WHAT YOU HAVE TO DO: Extract exactly those lines that lie between the start of the material and the line with "refine ⟨fun s", including both boundary lines and no others.
________________
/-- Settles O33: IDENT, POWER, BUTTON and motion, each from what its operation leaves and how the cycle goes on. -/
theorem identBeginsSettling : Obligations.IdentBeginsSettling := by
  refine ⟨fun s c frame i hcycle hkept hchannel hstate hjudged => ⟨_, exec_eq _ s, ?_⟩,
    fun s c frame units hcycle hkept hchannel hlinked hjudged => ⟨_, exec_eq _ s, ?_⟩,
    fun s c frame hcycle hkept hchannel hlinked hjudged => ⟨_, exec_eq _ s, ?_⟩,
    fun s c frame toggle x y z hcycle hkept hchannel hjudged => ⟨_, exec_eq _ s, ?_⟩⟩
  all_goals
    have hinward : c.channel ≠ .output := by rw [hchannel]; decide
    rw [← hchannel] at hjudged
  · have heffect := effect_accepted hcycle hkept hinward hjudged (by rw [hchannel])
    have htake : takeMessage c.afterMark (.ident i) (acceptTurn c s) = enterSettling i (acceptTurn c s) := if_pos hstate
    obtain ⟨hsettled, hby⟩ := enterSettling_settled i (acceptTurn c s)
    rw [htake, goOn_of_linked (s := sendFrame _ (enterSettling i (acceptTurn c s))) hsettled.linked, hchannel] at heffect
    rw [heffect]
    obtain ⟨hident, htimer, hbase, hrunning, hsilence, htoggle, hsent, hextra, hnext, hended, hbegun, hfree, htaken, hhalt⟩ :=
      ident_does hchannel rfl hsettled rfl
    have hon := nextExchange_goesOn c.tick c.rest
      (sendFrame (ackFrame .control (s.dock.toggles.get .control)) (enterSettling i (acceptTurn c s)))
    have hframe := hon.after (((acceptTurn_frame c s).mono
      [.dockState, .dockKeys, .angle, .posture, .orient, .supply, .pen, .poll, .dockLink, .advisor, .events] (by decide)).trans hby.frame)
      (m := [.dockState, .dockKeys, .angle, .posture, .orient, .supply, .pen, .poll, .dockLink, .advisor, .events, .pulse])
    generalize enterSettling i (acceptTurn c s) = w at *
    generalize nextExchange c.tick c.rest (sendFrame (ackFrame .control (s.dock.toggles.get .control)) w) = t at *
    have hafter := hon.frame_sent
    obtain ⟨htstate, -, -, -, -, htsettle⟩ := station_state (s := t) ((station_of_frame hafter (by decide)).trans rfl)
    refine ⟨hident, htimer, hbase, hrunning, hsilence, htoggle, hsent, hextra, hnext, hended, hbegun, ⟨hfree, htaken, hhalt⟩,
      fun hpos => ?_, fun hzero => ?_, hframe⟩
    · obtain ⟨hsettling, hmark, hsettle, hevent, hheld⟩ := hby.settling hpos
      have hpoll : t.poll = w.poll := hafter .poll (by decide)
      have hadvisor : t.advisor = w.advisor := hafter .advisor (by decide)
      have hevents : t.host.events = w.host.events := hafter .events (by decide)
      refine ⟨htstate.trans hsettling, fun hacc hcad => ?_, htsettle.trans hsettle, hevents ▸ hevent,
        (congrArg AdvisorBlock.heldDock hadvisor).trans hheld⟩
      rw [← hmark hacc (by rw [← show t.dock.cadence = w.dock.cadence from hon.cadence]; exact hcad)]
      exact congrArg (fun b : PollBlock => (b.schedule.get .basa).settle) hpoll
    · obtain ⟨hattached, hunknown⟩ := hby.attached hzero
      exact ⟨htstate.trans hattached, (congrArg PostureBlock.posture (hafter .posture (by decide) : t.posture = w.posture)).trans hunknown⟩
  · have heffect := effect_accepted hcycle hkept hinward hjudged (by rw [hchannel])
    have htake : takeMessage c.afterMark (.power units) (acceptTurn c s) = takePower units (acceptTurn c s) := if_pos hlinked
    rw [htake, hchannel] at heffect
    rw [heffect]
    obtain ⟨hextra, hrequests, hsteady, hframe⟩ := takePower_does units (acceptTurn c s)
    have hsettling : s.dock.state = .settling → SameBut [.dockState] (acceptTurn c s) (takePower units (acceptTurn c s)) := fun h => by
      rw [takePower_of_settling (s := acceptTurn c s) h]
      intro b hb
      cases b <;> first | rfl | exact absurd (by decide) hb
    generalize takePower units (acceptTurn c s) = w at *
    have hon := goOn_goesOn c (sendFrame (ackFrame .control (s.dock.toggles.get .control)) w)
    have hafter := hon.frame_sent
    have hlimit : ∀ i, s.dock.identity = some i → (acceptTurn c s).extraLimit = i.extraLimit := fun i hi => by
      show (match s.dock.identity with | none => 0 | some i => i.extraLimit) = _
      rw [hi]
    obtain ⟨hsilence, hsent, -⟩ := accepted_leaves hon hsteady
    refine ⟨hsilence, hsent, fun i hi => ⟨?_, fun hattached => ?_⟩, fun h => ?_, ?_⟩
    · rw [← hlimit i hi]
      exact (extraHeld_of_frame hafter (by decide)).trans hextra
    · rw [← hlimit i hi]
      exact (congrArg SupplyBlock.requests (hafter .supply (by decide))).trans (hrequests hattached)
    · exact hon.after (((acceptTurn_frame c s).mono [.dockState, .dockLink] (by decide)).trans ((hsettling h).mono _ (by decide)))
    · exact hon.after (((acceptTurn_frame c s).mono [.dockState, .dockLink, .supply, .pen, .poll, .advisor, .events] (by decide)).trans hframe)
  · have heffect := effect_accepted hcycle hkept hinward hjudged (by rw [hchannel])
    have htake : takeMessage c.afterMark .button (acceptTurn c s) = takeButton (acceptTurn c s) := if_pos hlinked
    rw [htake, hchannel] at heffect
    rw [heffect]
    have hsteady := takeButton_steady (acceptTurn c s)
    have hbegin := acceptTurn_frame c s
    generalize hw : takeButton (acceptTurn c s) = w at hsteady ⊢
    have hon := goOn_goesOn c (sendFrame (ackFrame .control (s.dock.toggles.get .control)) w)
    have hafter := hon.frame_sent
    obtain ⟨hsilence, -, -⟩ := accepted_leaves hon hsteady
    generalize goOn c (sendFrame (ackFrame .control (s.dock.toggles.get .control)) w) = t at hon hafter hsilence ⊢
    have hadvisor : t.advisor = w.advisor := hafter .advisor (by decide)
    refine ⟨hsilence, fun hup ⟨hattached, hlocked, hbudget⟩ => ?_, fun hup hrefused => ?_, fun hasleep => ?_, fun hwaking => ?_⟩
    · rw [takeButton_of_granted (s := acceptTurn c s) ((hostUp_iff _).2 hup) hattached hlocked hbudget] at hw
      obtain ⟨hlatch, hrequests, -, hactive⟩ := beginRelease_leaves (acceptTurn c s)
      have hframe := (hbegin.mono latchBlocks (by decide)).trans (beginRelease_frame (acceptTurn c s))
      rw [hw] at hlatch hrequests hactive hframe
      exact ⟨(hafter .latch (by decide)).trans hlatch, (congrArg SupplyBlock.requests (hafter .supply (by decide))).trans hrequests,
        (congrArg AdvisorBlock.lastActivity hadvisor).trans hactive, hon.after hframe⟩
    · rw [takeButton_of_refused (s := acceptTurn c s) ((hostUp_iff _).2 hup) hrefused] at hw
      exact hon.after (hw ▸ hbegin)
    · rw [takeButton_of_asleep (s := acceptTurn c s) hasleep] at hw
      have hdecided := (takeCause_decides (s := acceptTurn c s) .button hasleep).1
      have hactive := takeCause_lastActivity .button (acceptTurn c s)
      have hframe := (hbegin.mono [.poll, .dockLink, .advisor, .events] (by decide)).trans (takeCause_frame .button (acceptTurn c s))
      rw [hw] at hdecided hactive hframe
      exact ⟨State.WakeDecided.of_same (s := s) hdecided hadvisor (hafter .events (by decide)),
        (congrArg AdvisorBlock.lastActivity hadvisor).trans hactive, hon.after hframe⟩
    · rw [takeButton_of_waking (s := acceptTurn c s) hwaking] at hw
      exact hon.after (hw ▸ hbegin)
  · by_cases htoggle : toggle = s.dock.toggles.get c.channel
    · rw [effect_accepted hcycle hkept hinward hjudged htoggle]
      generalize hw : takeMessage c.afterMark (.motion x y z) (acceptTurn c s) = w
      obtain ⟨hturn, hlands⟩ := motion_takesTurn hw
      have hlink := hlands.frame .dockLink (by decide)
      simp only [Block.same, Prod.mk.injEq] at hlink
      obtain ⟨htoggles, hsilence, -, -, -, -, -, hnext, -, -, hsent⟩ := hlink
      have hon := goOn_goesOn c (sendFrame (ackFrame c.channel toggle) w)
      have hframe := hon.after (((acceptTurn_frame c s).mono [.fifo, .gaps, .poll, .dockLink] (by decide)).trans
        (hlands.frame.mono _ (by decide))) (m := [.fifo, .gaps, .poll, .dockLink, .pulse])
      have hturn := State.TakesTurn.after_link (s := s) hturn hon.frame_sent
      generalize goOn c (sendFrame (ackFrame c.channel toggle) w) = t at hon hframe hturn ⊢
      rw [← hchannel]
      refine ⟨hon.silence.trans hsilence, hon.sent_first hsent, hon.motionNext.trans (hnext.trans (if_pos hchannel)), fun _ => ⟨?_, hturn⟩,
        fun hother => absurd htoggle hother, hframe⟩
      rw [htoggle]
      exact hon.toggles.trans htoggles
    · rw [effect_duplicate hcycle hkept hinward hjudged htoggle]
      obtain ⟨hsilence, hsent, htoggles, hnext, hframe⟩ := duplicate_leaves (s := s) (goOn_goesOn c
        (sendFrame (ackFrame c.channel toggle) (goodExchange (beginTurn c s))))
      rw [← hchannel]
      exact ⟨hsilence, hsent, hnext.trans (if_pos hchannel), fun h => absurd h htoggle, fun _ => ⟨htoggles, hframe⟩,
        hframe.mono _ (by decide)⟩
________________
EXERCISE RESULT:
/-- Settles O33: IDENT, POWER, BUTTON and motion, each from what its operation leaves and how the cycle goes on. -/
theorem identBeginsSettling : Obligations.IdentBeginsSettling := by
  refine ⟨fun s c frame i hcycle hkept hchannel hstate hjudged => ⟨_, exec_eq _ s, ?_⟩,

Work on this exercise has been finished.